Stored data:
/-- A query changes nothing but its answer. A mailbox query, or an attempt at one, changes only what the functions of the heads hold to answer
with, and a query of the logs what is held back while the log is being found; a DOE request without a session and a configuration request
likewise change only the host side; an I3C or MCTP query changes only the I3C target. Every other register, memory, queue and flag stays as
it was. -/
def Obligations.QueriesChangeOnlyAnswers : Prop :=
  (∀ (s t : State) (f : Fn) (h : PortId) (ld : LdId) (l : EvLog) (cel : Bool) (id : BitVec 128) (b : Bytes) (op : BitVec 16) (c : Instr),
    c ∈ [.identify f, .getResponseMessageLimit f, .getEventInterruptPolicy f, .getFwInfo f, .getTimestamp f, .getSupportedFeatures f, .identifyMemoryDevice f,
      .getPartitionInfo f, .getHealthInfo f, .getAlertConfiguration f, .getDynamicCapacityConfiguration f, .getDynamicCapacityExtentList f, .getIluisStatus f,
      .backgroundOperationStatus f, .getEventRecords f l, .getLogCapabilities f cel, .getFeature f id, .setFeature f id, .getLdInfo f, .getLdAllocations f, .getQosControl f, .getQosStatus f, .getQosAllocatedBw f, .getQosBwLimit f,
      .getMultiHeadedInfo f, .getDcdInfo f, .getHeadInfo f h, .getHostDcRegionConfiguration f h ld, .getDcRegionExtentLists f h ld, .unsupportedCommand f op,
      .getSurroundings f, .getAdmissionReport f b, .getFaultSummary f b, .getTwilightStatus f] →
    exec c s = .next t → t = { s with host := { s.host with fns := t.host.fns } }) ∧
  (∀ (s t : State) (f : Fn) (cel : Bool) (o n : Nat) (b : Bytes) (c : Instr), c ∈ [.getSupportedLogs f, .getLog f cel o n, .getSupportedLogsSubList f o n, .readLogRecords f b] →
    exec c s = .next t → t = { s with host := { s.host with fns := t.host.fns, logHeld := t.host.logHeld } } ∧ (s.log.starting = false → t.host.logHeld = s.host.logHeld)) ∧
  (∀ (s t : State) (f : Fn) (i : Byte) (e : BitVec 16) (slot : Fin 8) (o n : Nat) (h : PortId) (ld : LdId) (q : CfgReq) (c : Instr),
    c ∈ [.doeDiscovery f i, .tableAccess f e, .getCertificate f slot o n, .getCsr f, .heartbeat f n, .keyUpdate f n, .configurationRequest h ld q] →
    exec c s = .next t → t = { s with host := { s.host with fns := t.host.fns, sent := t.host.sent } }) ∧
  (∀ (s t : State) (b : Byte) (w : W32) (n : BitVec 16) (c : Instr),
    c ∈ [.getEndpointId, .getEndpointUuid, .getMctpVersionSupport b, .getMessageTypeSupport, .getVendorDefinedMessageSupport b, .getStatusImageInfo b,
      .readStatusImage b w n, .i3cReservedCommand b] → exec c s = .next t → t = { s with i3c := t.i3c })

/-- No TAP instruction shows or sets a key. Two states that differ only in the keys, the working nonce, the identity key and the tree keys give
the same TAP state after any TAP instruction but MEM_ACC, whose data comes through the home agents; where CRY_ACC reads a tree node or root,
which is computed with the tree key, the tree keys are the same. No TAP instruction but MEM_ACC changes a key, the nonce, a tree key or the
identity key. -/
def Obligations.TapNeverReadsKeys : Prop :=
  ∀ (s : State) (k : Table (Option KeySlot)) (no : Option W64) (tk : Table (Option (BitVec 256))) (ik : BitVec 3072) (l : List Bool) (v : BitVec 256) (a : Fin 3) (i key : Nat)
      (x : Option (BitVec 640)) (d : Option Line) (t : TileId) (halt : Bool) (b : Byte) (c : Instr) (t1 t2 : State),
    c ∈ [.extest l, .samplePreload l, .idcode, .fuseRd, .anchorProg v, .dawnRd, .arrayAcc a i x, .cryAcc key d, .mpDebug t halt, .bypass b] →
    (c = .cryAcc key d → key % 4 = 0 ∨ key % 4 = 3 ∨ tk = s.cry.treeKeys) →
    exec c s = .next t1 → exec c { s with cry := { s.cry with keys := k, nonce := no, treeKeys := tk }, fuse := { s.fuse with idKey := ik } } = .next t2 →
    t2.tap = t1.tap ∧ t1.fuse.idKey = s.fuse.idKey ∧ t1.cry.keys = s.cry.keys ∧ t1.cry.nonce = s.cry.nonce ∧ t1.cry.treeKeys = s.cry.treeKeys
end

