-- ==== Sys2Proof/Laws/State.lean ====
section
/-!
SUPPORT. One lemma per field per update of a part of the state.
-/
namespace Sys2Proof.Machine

EXERCISE AIM: The entries above hold the needed span. Transcribe exactly the lines from the one with "(∀ (s t : State) (b" to the one with "c ∈ [.getEndpointId, .getEndpointUuid, .getMctpVersionSupport", both included.

ANSWER SPACE:
  (∀ (s t : State) (b : Byte) (w : W32) (n : BitVec 16) (c : Instr),
    c ∈ [.getEndpointId, .getEndpointUuid, .getMctpVersionSupport b, .getMessageTypeSupport, .getVendorDefinedMessageSupport b, .getStatusImageInfo b,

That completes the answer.